**TASK ITEM**
What is needed here is an exact copy of all the records below.

INPUT MATERIAL START

-- ==== Sys2Proof/Laws/Field.lean ====
section
/-! SUPPORT. The arithmetic functions against their mathematical meaning: powers by squaring are powers
(log 14), and the residues modulo P are the residues of `ZMod`. -/

namespace Sys2Proof.Machine

/-- The loop of `powMod` keeps `acc * b ^ e` modulo `md`. -/
theorem powModLoop_modEq (md k b e acc : Nat) (h : e < 2 ^ k) :
    powModLoop md k b e acc ≡ acc * b ^ e [MOD md] := by
  induction k generalizing b e acc with
  | zero =>
    have : e = 0 := by simpa using h
    subst this
    simpa [powModLoop] using Nat.ModEq.refl acc
  | succ k ih =>
    have h2 : e / 2 < 2 ^ k := by rw [pow_succ] at h; omega
    have hsq : (b * b % md) ^ (e / 2) ≡ b ^ (2 * (e / 2)) [MOD md] := by
      rw [pow_mul, pow_two]
      exact (Nat.mod_modEq _ _).pow _
    rw [powModLoop]
    refine (ih _ _ _ h2).trans ?_
    split
    · rename_i hodd
      have he : e = 1 + 2 * (e / 2) := by omega
      calc acc * b % md * (b * b % md) ^ (e / 2)
          ≡ acc * b * b ^ (2 * (e / 2)) [MOD md] := (Nat.mod_modEq _ _).mul hsq
        _ = acc * b ^ e := by rw [mul_assoc, ← pow_succ', add_comm, ← he]
    · rename_i heven
      have he : e = 2 * (e / 2) := by omega
      calc acc * (b * b % md) ^ (e / 2) ≡ acc * b ^ (2 * (e / 2)) [MOD md] := hsq.mul_left _
        _ = acc * b ^ e := by rw [← he]

theorem powModLoop_lt {md k b e acc : Nat} (h : acc < md) : powModLoop md k b e acc < md := by
  induction k generalizing b e acc with
  | zero => exact h
  | succ k ih =>
    rw [powModLoop]
    apply ih
    split
    · exact Nat.mod_lt _ (by omega)
    · exact h

/-- Powers by squaring are powers. -/
theorem powMod_eq {md b e : Nat} (hmd : 1 < md) (he : e < 2 ^ 256) : powMod md b e = b ^ e % md := by
  have hlt : powMod md b e < md := powModLoop_lt (Nat.mod_lt _ (by omega))
  have h := powModLoop_modEq md 256 (b % md) e (1 % md) he
  have h1 : 1 % md * (b % md) ^ e ≡ b ^ e [MOD md] := by
    have := ((Nat.mod_modEq 1 md).mul ((Nat.mod_modEq b md).pow e))
    rwa [one_mul] at this
  have := h.trans h1
  rw [Nat.ModEq, ← powMod, Nat.mod_eq_of_lt hlt] at this
  exact this

theorem one_lt_modulusOf (m : Modulus) : 1 < modulusOf m := by cases m <;> decide

theorem modulusOf_lt (m : Modulus) : modulusOf m < W := by cases m <;> decide

/-- `inv_Mod(v)` is v^(Mod−2) mod Mod (41_multiplier.md R171). -/
theorem invMod_modulusOf (m : Modulus) (v : Nat) :
    invMod (modulusOf m) v = v ^ (modulusOf m - 2) % modulusOf m :=
  powMod_eq (one_lt_modulusOf m) (lt_of_le_of_lt (Nat.sub_le _ _) (modulusOf_lt m))

theorem invMod_lt {md : Nat} (h : 1 < md) (v : Nat) : invMod md v < md :=
  powModLoop_lt (Nat.mod_lt _ (by omega))

/-! ### Residues modulo P -/

theorem modP_lt (v : Int) : modP v < primeP := by
  have h1 := Int.emod_nonneg v (show (primeP : Int) ≠ 0 by decide)
  have h2 := Int.emod_lt_of_pos v (show (0 : Int) < (primeP : Int) by decide)
  unfold modP
  omega

theorem modP_cast (v : Int) : ((modP v : Nat) : ZMod primeP) = (v : ZMod primeP) := by
  have h1 := Int.emod_nonneg v (show (primeP : Int) ≠ 0 by decide)
  have : ((modP v : Nat) : Int) = v % (primeP : Int) := Int.toNat_of_nonneg h1
  have h2 : (((modP v : Nat) : Int) : ZMod primeP) = ((v % (primeP : Int) : Int) : ZMod primeP) := by rw [this]
  rw [Int.cast_natCast] at h2
  rw [h2]
  exact (ZMod.intCast_eq_intCast_iff _ _ _).2 (Int.mod_modEq _ _)

/-- Two residues are equal when they are equal in `ZMod`. -/
theorem eq_of_cast_eq {x y : Nat} (hx : x < primeP) (hy : y < primeP)
    (h : (x : ZMod primeP) = (y : ZMod primeP)) : x = y := by
  have := (ZMod.natCast_eq_natCast_iff' x y primeP).1 h
  rwa [Nat.mod_eq_of_lt hx, Nat.mod_eq_of_lt hy] at this

/-! ### Points -/

/-- Both coordinates of an affine point are below P. -/
def Point.Canonical : Point → Prop
  | .inf => True
  | .aff x y => x < primeP ∧ y < primeP

theorem reduce_canonical (p : Point) : p.reduce.Canonical := by
  cases p with
  | inf => trivial
  | aff x y => exact ⟨Nat.mod_lt _ (by decide), Nat.mod_lt _ (by decide)⟩

theorem dbl_canonical (p : Point) : (dbl p).Canonical := by
  cases p with
  | inf => trivial
  | aff x y =>
    rw [dbl]
    split
    · trivial
    · exact ⟨modP_lt _, modP_lt _⟩

theorem neg_canonical {p : Point} (h : p.Canonical) : (neg p).Canonical := by
  cases p with
  | inf => trivial
  | aff x y => exact ⟨h.1, modP_lt _⟩

theorem addp_canonical {p q : Point} (hp : p.Canonical) (hq : q.Canonical) : (addp p q).1.Canonical := by
  cases p with
  | inf => exact hq
  | aff x1 y1 =>
    cases q with
    | inf => exact hp
    | aff x2 y2 =>
      rw [addp]
      split
      · split
        · exact dbl_canonical (.aff x1 y1)
        · trivial
      · exact ⟨modP_lt _, modP_lt _⟩

theorem tab_canonical {p : Point} (hp : p.Canonical) : ∀ e ∈ (tab p).1, e.Canonical := by
  have h2 := dbl_canonical p
  have h3 := addp_canonical h2 hp
  have h5 := addp_canonical h3 h2
  have h7 := addp_canonical h5 h2
  intro e he
  simp only [tab, List.mem_cons, List.not_mem_nil, or_false] at he
  rcases he with rfl | rfl | rfl | rfl
  · exact hp
  · exact h3
  · exact h5
  · exact h7

theorem primeP_lt_W : primeP < W := by decide

end Sys2Proof.Machine
end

INPUT MATERIAL END

**ANSWER AREA**
-- ==== Sys2Proof/Laws/Field.lean ====
section
/-! SUPPORT. The arithmetic functions against their mathematical meaning: powers by squaring are powers
(log 14), and the residues modulo P are the residues of `ZMod`. -/

namespace Sys2Proof.Machine

/-- The loop of `powMod` keeps `acc * b ^ e` modulo `md`. -/
theorem powModLoop_modEq (md k b e acc : Nat) (h : e < 2 ^ k) :
    powModLoop md k b e acc ≡ acc * b ^ e [MOD md] := by
  induction k generalizing b e acc with
  | zero =>
    have : e = 0 := by simpa using h
    subst this
    simpa [powModLoop] using Nat.ModEq.refl acc
  | succ k ih =>
    have h2 : e / 2 < 2 ^ k := by rw [pow_succ] at h; omega
    have hsq : (b * b % md) ^ (e / 2) ≡ b ^ (2 * (e / 2)) [MOD md] := by
      rw [pow_mul, pow_two]
      exact (Nat.mod_modEq _ _).pow _
    rw [powModLoop]
    refine (ih _ _ _ h2).trans ?_
    split
    · rename_i hodd
      have he : e = 1 + 2 * (e / 2) := by omega
      calc acc * b % md * (b * b % md) ^ (e / 2)
          ≡ acc * b * b ^ (2 * (e / 2)) [MOD md] := (Nat.mod_modEq _ _).mul hsq
        _ = acc * b ^ e := by rw [mul_assoc, ← pow_succ', add_comm, ← he]
    · rename_i heven
      have he : e = 2 * (e / 2) := by omega
      calc acc * (b * b % md) ^ (e / 2) ≡ acc * b ^ (2 * (e / 2)) [MOD md] := hsq.mul_left _
        _ = acc * b ^ e := by rw [← he]

theorem powModLoop_lt {md k b e acc : Nat} (h : acc < md) : powModLoop md k b e acc < md := by
  induction k generalizing b e acc with
  | zero => exact h
  | succ k ih =>
    rw [powModLoop]
    apply ih
    split
    · exact Nat.mod_lt _ (by omega)
    · exact h

/-- Powers by squaring are powers. -/
theorem powMod_eq {md b e : Nat} (hmd : 1 < md) (he : e < 2 ^ 256) : powMod md b e = b ^ e % md := by
  have hlt : powMod md b e < md := powModLoop_lt (Nat.mod_lt _ (by omega))
  have h := powModLoop_modEq md 256 (b % md) e (1 % md) he
  have h1 : 1 % md * (b % md) ^ e ≡ b ^ e [MOD md] := by
    have := ((Nat.mod_modEq 1 md).mul ((Nat.mod_modEq b md).pow e))
    rwa [one_mul] at this
  have := h.trans h1
  rw [Nat.ModEq, ← powMod, Nat.mod_eq_of_lt hlt] at this
  exact this

theorem one_lt_modulusOf (m : Modulus) : 1 < modulusOf m := by cases m <;> decide

theorem modulusOf_lt (m : Modulus) : modulusOf m < W := by cases m <;> decide

/-- `inv_Mod(v)` is v^(Mod−2) mod Mod (41_multiplier.md R171). -/
theorem invMod_modulusOf (m : Modulus) (v : Nat) :
    invMod (modulusOf m) v = v ^ (modulusOf m - 2) % modulusOf m :=
  powMod_eq (one_lt_modulusOf m) (lt_of_le_of_lt (Nat.sub_le _ _) (modulusOf_lt m))

theorem invMod_lt {md : Nat} (h : 1 < md) (v : Nat) : invMod md v < md :=
  powModLoop_lt (Nat.mod_lt _ (by omega))

/-! ### Residues modulo P -/

theorem modP_lt (v : Int) : modP v < primeP := by
  have h1 := Int.emod_nonneg v (show (primeP : Int) ≠ 0 by decide)
  have h2 := Int.emod_lt_of_pos v (show (0 : Int) < (primeP : Int) by decide)
  unfold modP
  omega

theorem modP_cast (v : Int) : ((modP v : Nat) : ZMod primeP) = (v : ZMod primeP) := by
  have h1 := Int.emod_nonneg v (show (primeP : Int) ≠ 0 by decide)
  have : ((modP v : Nat) : Int) = v % (primeP : Int) := Int.toNat_of_nonneg h1
  have h2 : (((modP v : Nat) : Int) : ZMod primeP) = ((v % (primeP : Int) : Int) : ZMod primeP) := by rw [this]
  rw [Int.cast_natCast] at h2
  rw [h2]
  exact (ZMod.intCast_eq_intCast_iff _ _ _).2 (Int.mod_modEq _ _)

/-- Two residues are equal when they are equal in `ZMod`. -/
theorem eq_of_cast_eq {x y : Nat} (hx : x < primeP) (hy : y < primeP)
    (h : (x : ZMod primeP) = (y : ZMod primeP)) : x = y := by
  have := (ZMod.natCast_eq_natCast_iff' x y primeP).1 h
  rwa [Nat.mod_eq_of_lt hx, Nat.mod_eq_of_lt hy] at this

/-! ### Points -/

/-- Both coordinates of an affine point are below P. -/
def Point.Canonical : Point → Prop
  | .inf => True
  | .aff x y => x < primeP ∧ y < primeP

theorem reduce_canonical (p : Point) : p.reduce.Canonical := by
  cases p with
  | inf => trivial
  | aff x y => exact ⟨Nat.mod_lt _ (by decide), Nat.mod_lt _ (by decide)⟩

theorem dbl_canonical (p : Point) : (dbl p).Canonical := by
  cases p with
  | inf => trivial
  | aff x y =>
    rw [dbl]
    split
    · trivial
    · exact ⟨modP_lt _, modP_lt _⟩

theorem neg_canonical {p : Point} (h : p.Canonical) : (neg p).Canonical := by
  cases p with
  | inf => trivial
  | aff x y => exact ⟨h.1, modP_lt _⟩

theorem addp_canonical {p q : Point} (hp : p.Canonical) (hq : q.Canonical) : (addp p q).1.Canonical := by
  cases p with
  | inf => exact hq
  | aff x1 y1 =>
    cases q with
    | inf => exact hp
    | aff x2 y2 =>
      rw [addp]
      split
      · split
        · exact dbl_canonical (.aff x1 y1)
        · trivial
      · exact ⟨modP_lt _, modP_lt _⟩

theorem tab_canonical {p : Point} (hp : p.Canonical) : ∀ e ∈ (tab p).1, e.Canonical := by
  have h2 := dbl_canonical p
  have h3 := addp_canonical h2 hp
  have h5 := addp_canonical h3 h2
  have h7 := addp_canonical h5 h2
  intro e he
  simp only [tab, List.mem_cons, List.not_mem_nil, or_false] at he
  rcases he with rfl | rfl | rfl | rfl
  · exact hp
  · exact h3
  · exact h5
  · exact h7

theorem primeP_lt_W : primeP < W := by decide

end Sys2Proof.Machine
end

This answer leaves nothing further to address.